Doing a square root transformation on our independent variables barely increases our R2 or mean squared error.

## Scatter plot of Sqrt Followers and Reach

In [None]:
plt.scatter(df_dropcomm['followers_sqrt'], df_dropcomm['reach']);

In [None]:
plt.scatter(df_dropcomm['likes'], df_dropcomm['reach']);

In [None]:
df_dropcomm.head()

## Take a look at the interaction between our independent variable and reach

In [None]:
from sklearn.linear_model import LinearRegression
regression_1 = LinearRegression()
regression_2 = LinearRegression()
regression_3 = LinearRegression()
regression_4 = LinearRegression()

likes = df_dropcomm["likes"].values.reshape(-1, 1)
likes_sqrt = df_dropcomm["likes_sqrt"].values.reshape(-1, 1)
followers_sqrt = df_dropcomm["followers"].values.reshape(-1, 1)
followers = df_dropcomm["followers_sqrt"].values.reshape(-1, 1)

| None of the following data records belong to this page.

-- ==== Sys2Proof/Certificates/Slice0/Obligations.lean ====
section
/-! DEFINITION. The statements for the provers, from the numbered rules of spec/: what each command does, what it leaves as
it stands, and what always holds. Every statement names the next state; equality of states is its frame. -/

open Sys2Proof Sys2Proof.Machine

/-! ### Steps and reset -/

/-- A step takes the command at the front of the queue and runs it with the queue's rest. -/
def Obligations.StepRunsFrontCommand : Prop :=
  ∀ (c : Instr) (rest : List Instr) (s : State),
    step { s with pending := c :: rest } = exec c { s with pending := rest }

/-- With no command waiting, a microsecond passes (the model's choice, log entries 2 and 6): every running timer falls by 1
down to 0, and page writers may place staged bytes; frames' other fields, counts, flags, queues and budgets stand. -/
def Obligations.IdleStepPassesTime : Prop :=
  ∀ s : State, s.pending = [] → ∃ t : State, step s = .next t ∧
    t.pending = [] ∧ t.events = s.events ∧ t.uplink = s.uplink ∧ t.recalls = s.recalls ∧ t.ctrg = s.ctrg ∧
    t.link = { s.link with recovery := s.link.recovery.map (· - 1) } ∧
    t.dark = { s.dark with timer := s.dark.timer.map (· - 1) } ∧
    (∀ l : Fin 13, t.lock l = (s.lock l).map fun e => { e with remaining := e.remaining - 1 }) ∧
    t.reqs.officeAnswers = s.reqs.officeAnswers ∧ t.reqs.lineBuffer = s.reqs.lineBuffer ∧
    t.shots.shots = s.shots.shots.map (fun h => { h with remaining := h.remaining - 1 }) ∧
    t.shots.watchdog = s.shots.watchdog.map (· - 1) ∧
    (∀ k : Port, t.slot k = (s.slot k).map fun e => { e with remaining := e.remaining - 1 }) ∧
    (∀ k : Port, t.sup k = { s.sup k with
      loadBytes := (t.sup k).loadBytes
      throttleTimer := (s.sup k).throttleTimer.map (· - 1)
      warmupTimer := (s.sup k).warmupTimer.map (· - 1) }) ∧
    (∀ k : Port, t.cam k = { s.cam k with written := (t.cam k).written }) ∧
    t.store.freePages = s.store.freePages ∧ t.store.freeRecords = s.store.freeRecords ∧
    t.store.ageList = s.store.ageList ∧ t.store.lookup = s.store.lookup ∧ t.store.phase = s.store.phase

/-- What power-on reset leaves in each camera port, supervisor, the dark-port detector, shot table, store, channel, recall unit,
link, answers, locks, flags, masks and counts (R1, R19, R20, R22, R59, R64, R65, R81 to R83, R86, R88, R97, R99, R108, R122,
R134, R137, R139, R149, R157, R160, R163, R165). Enable, target and surplus by PSTART are PstartSetsPorts. That the command
queue stands is the model's choice (log entry 24). -/
def Obligations.PowerOnResetLeaves : Prop :=
  ∀ (straps : Straps) (light : Bool) (s : State), ∃ t : State,
    exec (.powerOnReset straps light) s = .next t ∧ t.pending = s.pending ∧
    (∀ k : Port, (t.cam k).receive = .idle ∧ (t.cam k).current = none ∧ (t.cam k).expected = 0 ∧
      (t.cam k).linesReceived = 0 ∧ (t.cam k).bytesAccepted = 0 ∧ (t.cam k).staging = [] ∧
      (t.cam k).completion = [] ∧ (t.cam k).nextFrame = 0 ∧ (t.cam k).lastFlags = 0 ∧ (t.cam k).policy = .send) ∧
    (∀ k : Port, (t.sup k).loadBytes = 0 ∧ (t.sup k).lastLoad = 0 ∧ (t.sup k).blanking = 0 ∧
      (t.sup k).overCount = 0 ∧ (t.sup k).calmCount = 0 ∧ (t.sup k).decimationCount = 0 ∧
      (t.sup k).throttleExit = .none ∧ (t.sup k).throttleTimer = none ∧ (t.sup k).warmupCompletions = 0 ∧
      (t.sup k).warmupTimer = none ∧ (t.sup k).warmupArmed = false ∧ warmupTime (t.sup k).warmupLength = 20000 ∧
      (t.sup k).threshold = 0 ∧ (t.sup k).tripMode = .report ∧ deglitchRounds (t.sup k).deglitch = 2 ∧
      throttleTime (t.sup k).throttleTimeout = 200000 ∧ decimationOf (t.sup k).decimation = 4) ∧
    (t.shots.shots = [] ∧ t.shots.next = 0 ∧ t.shots.window = [] ∧ (∀ k : Port, t.slot k = none) ∧
      t.shots.lineState = .attended ∧ t.shots.deadline = 500 ∧ t.shots.defaultVerdict = .pass ∧
      (∀ n : Fin 4, t.shots.pinMasks[n] = 0) ∧ (∀ k : Port, t.shots.triggerDelay[k] = 0) ∧
      t.shots.watchdog = (if straps.lwd = .low then none else some 8000000) ∧
      readSetting t .lineWatchdog = (if straps.lwd = .low then 0 else 3)) ∧
    (t.dark.current = 0 ∧ darkTestTime t.dark.testTime = 400000 ∧
      (straps.pstart = .low → t.dark.pass = .idle ∧ t.dark.timer = none ∧ t.dark.mask = 0) ∧
      (straps.pstart ≠ .low → t.dark.pass = .testing ∧ t.dark.timer = some 400000 ∧ t.dark.mask = 0xFF)) ∧
    (t.store.phase = .initializing ∧
      memoryGiB t.store.memSize = (match straps.memsz with | .low => 1 | .floating => 2 | .high => 4) ∧
      t.store.freeRecords = ascending 0 4096 ∧
      t.store.freePages = ascending 0 (pagesOf straps.memsz) ∧ t.store.ageList = [] ∧
      (∀ k n, t.lookup k n = none) ∧ (∀ n, (t.record n).state = .free) ∧ t.store.evictSent = true) ∧
    (∀ k : Port, (t.chan (chanOf k)).ceiling = 256 ∧ (t.chan (chanOf k)).slewCode = 3 ∧
      (t.chan (chanOf k)).window = 32 ∧ (t.chan (chanOf k)).asymmetric = false ∧
      (t.chan (chanOf k)).rate = (t.chan (chanOf k)).target ∧ (t.chan (chanOf k)).credit = 0 ∧
      (t.chan (chanOf k)).countdown = 4 ∧ (t.chan (chanOf k)).current = none ∧ t.liveQueue k = []) ∧
    ((t.chan 8).target = 144 ∧ (t.chan 8).startRate = 144 ∧ (t.chan 8).ceiling = 64 ∧ (t.chan 8).slewCode = 0 ∧
      (t.chan 8).window = 32 ∧ (t.chan 8).asymmetric = false ∧ (t.chan 8).surplus = true ∧ (t.chan 8).rate = 144 ∧
      (t.chan 8).credit = 0 ∧ (t.chan 8).countdown = 0 ∧ (t.chan 8).current = none ∧ t.uplink.lastCredit = 8 ∧
      t.uplink.lastSurplus = 8) ∧
    (t.recalls.queue = [] ∧ ∀ k : Port, t.recalls.marks[k] = 0) ∧
    (t.link.state = (if light then .aligning else .down) ∧ t.link.goodRun = 0 ∧ t.link.badRun = 0 ∧
      t.link.window = (if light then some { valid := 0, failures := 0 } else none) ∧ t.link.recovery = none ∧
      t.link.grade = gradeOf straps.grade ∧ faultCount t.link.faultCode = 2) ∧
    (t.reqs.lineBuffer = none ∧ t.reqs.officeAnswers = [] ∧ ∀ l : Fin 13, t.lock l = none) ∧
    (t.events.flags = .empty ∧ t.events.noticePending = .empty ∧ t.events.maskOffice = .empty ∧
      (∀ e : Event, t.events.maskLine.has e = decide (e = .global .linkUp)) ∧ t.attnLow = false ∧
      (∀ (k : Port) (c : PortCount), t.portCount k c = 0) ∧ ∀ c : GlobalCount, t.globalCount c = 0)

/-- PSTART and GRADE at power-on reset (R82). -/
def Obligations.PstartSetsPorts : Prop :=
  ∀ (straps : Straps) (light : Bool) (s : State), ∃ t : State, exec (.powerOnReset straps light) s = .next t ∧
    ∀ k : Port,
      (straps.pstart = .low → (t.sup k).state = .disabled ∧ (t.chan (chanOf k)).target = 0 ∧
        (t.chan (chanOf k)).startRate = 0 ∧ (t.chan (chanOf k)).surplus = false ∧ t.dark.mask = 0 ∧
        readSetting t (.port k .enable) = 0) ∧
      (straps.pstart ≠ .low → (t.sup k).state = .run ∧ readSetting t (.port k .enable) = 1 ∧
        (t.chan (chanOf k)).target = (if straps.grade = .high then 288 else 144) ∧
        (t.chan (chanOf k)).startRate = (t.chan (chanOf k)).target ∧
        (t.chan (chanOf k)).surplus = decide (straps.pstart = .high) ∧ t.dark.mask = 0xFF) ∧
      (t.sup k).warmupArmed = false ∧ (t.sup k).threshold = 0 ∧ (t.sup k).tripMode = .report ∧
      t.store.phase = .initializing

/-! ### Camera ports (chapter 1) -/

/-- In DISABLED and TRIPPED every lane message is discarded and counted, and nothing else changes (R2); a message the port does
not recognize changes nothing while the port receives (R178). -/
def Obligations.DiscardedAndUnknownLaneMessages : Prop :=
  (∀ (s : State) (k : Port), (s.sup k).state = .disabled ∨ (s.sup k).state = .tripped →
     (∀ counter width height bpp, exec (.laneOpen k counter width height bpp) s = .next (s.count k .discardedState)) ∧
     (∀ index length check payload,
       exec (.laneLine k index length check payload) s = .next (s.count k .discardedState)) ∧
     (∀ count, exec (.laneClose k count) s = .next (s.count k .discardedState)) ∧
     ∀ msg, exec (.laneUnrecognized k msg) s = .next (s.count k .discardedState)) ∧
  (∀ (s : State) (k : Port) (msg : List Byte), receiving (s.sup k).state →
     ((byteAt msg 0 ≠ 1 ∧ byteAt msg 0 ≠ 2 ∧ byteAt msg 0 ≠ 3) ∨ (byteAt msg 0 = 1 ∧ msg.length < 8) ∨
       (byteAt msg 0 = 2 ∧ msg.length < 7) ∨ (byteAt msg 0 = 3 ∧ msg.length < 3)) →
     exec (.laneUnrecognized k msg) s = .next s)

/-- A LINE in IDLE or SKIPPING is stray (R6). -/
def Obligations.StrayLineCounted : Prop :=
  ∀ (s : State) (k : Port) (index length check : Half) (payload : List Byte), receiving (s.sup k).state →
    (s.cam k).receive = .idle ∨ (s.cam k).receive = .skipping →
    exec (.laneLine k index length check payload) s = .next (s.count k .stray) ∧
    (s.count k .stray).portCount k .stray = s.portCount k .stray + 1 ∧
    ((s.count k .stray).cam k).receive = (s.cam k).receive

/-- An accepted OPEN: record, lookup entry, shot, counts, dark test (R4, R5, R29, R85), where the store serves it from its free
record list, by an eviction (R46 step 3), or after evicting the record that still holds the key (R47); in ASSEMBLING all
this acts on the state `t` in which the assembling frame has been cut short (R3 step 1). Where two open shots bear the matched
shot's number, that both take the reference is the model's choice (log entry 28). -/
def Obligations.OpenAcceptedFillsRecord : Prop :=
  ∀ (s t : State) (k : Port) (counter width height : Half) (bpp : Byte),
    receiving (s.sup k).state → dimensionsOk width.toNat height.toNat bpp.toNat → s.store.phase = .ready →
    ((s.cam k).receive ≠ .assembling ∧ t = s) ∨
      (∃ a, (s.cam k).receive = .assembling ∧ (s.cam k).current = some a ∧ t = openTruncated k a s) →
    (∀ n rest, t.lookup k (s.cam k).nextFrame = none → t.store.freeRecords = n :: rest →
      exec (.laneOpen k counter width height bpp) s = .next (acceptedOpen k counter width height bpp n rest t)) ∧
    (∀ v, t.lookup k (s.cam k).nextFrame = none → t.store.freeRecords = [] → victim t = some v →
      exec (.laneOpen k counter width height bpp) s =
        .next (acceptedOpen k counter width height bpp v [] (evict v t))) ∧
    ∀ c n rest, t.lookup k (s.cam k).nextFrame = some c → (t.record c).evictable t.store.evictSent = true →
      t.store.freeRecords ++ [c] = n :: rest →
      exec (.laneOpen k counter width height bpp) s =
        .next (acceptedOpen k counter width height bpp n rest (evict c t))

regression_1.fit(likes, df_dropcomm["reach"])
regression_2.fit(followers_sqrt, df_dropcomm["reach"])
regression_3.fit(followers, df_dropcomm["reach"])
regression_4.fit(likes_sqrt, df_dropcomm["reach"])

# Make predictions using the testing set
pred_1 = regression_1.predict(likes)
pred_2 = regression_2.predict(followers_sqrt)
pred_3 = regression_3.predict(followers)
pred_4 = regression_4.predict(likes_sqrt)

# The coefficients
print(regression_1.coef_)
print(regression_2.coef_)
print(regression_3.coef_)
print(regression_4.coef_)



## Creating Scatter plots of our new data

In [None]:
fig = plt.figure(figsize=[20,20])

ax1 = fig.add_subplot(441)
ax1.scatter(df_dropcomm.followers, df_dropcomm.reach)
ax1.set_xlabel('reach')
ax1.set_ylabel('followers')
ax1.set_title("Scatter plot")

ax2 = fig.add_subplot(442)
ax2.scatter(df_dropcomm.followers_sqrt, df_dropcomm.reach)
ax2.set_xlabel('reach')
ax2.set_ylabel('followers_sqrt')
ax2.set_title("Scatter plot")

ax3 = fig.add_subplot(443)
ax3.scatter(df_dropcomm.likes, df_dropcomm.reach)
ax3.set_xlabel('reach')
ax3.set_ylabel('likes')
ax3.set_title("Scatter plot")

ax4 = fig.add_subplot(444)
ax4.scatter(df_dropcomm.likes_sqrt, df_dropcomm.reach)
ax4.set_xlabel('reach')
ax4.set_ylabel('likes_sqrt')
ax4.set_title("Scatter plot");

## After running our analysis excluding comments and transforming our independent variables, we determine that this is not our best fitting model based on our $R^2$ and mean squared error value. We still do not have a model that satisfies our goal.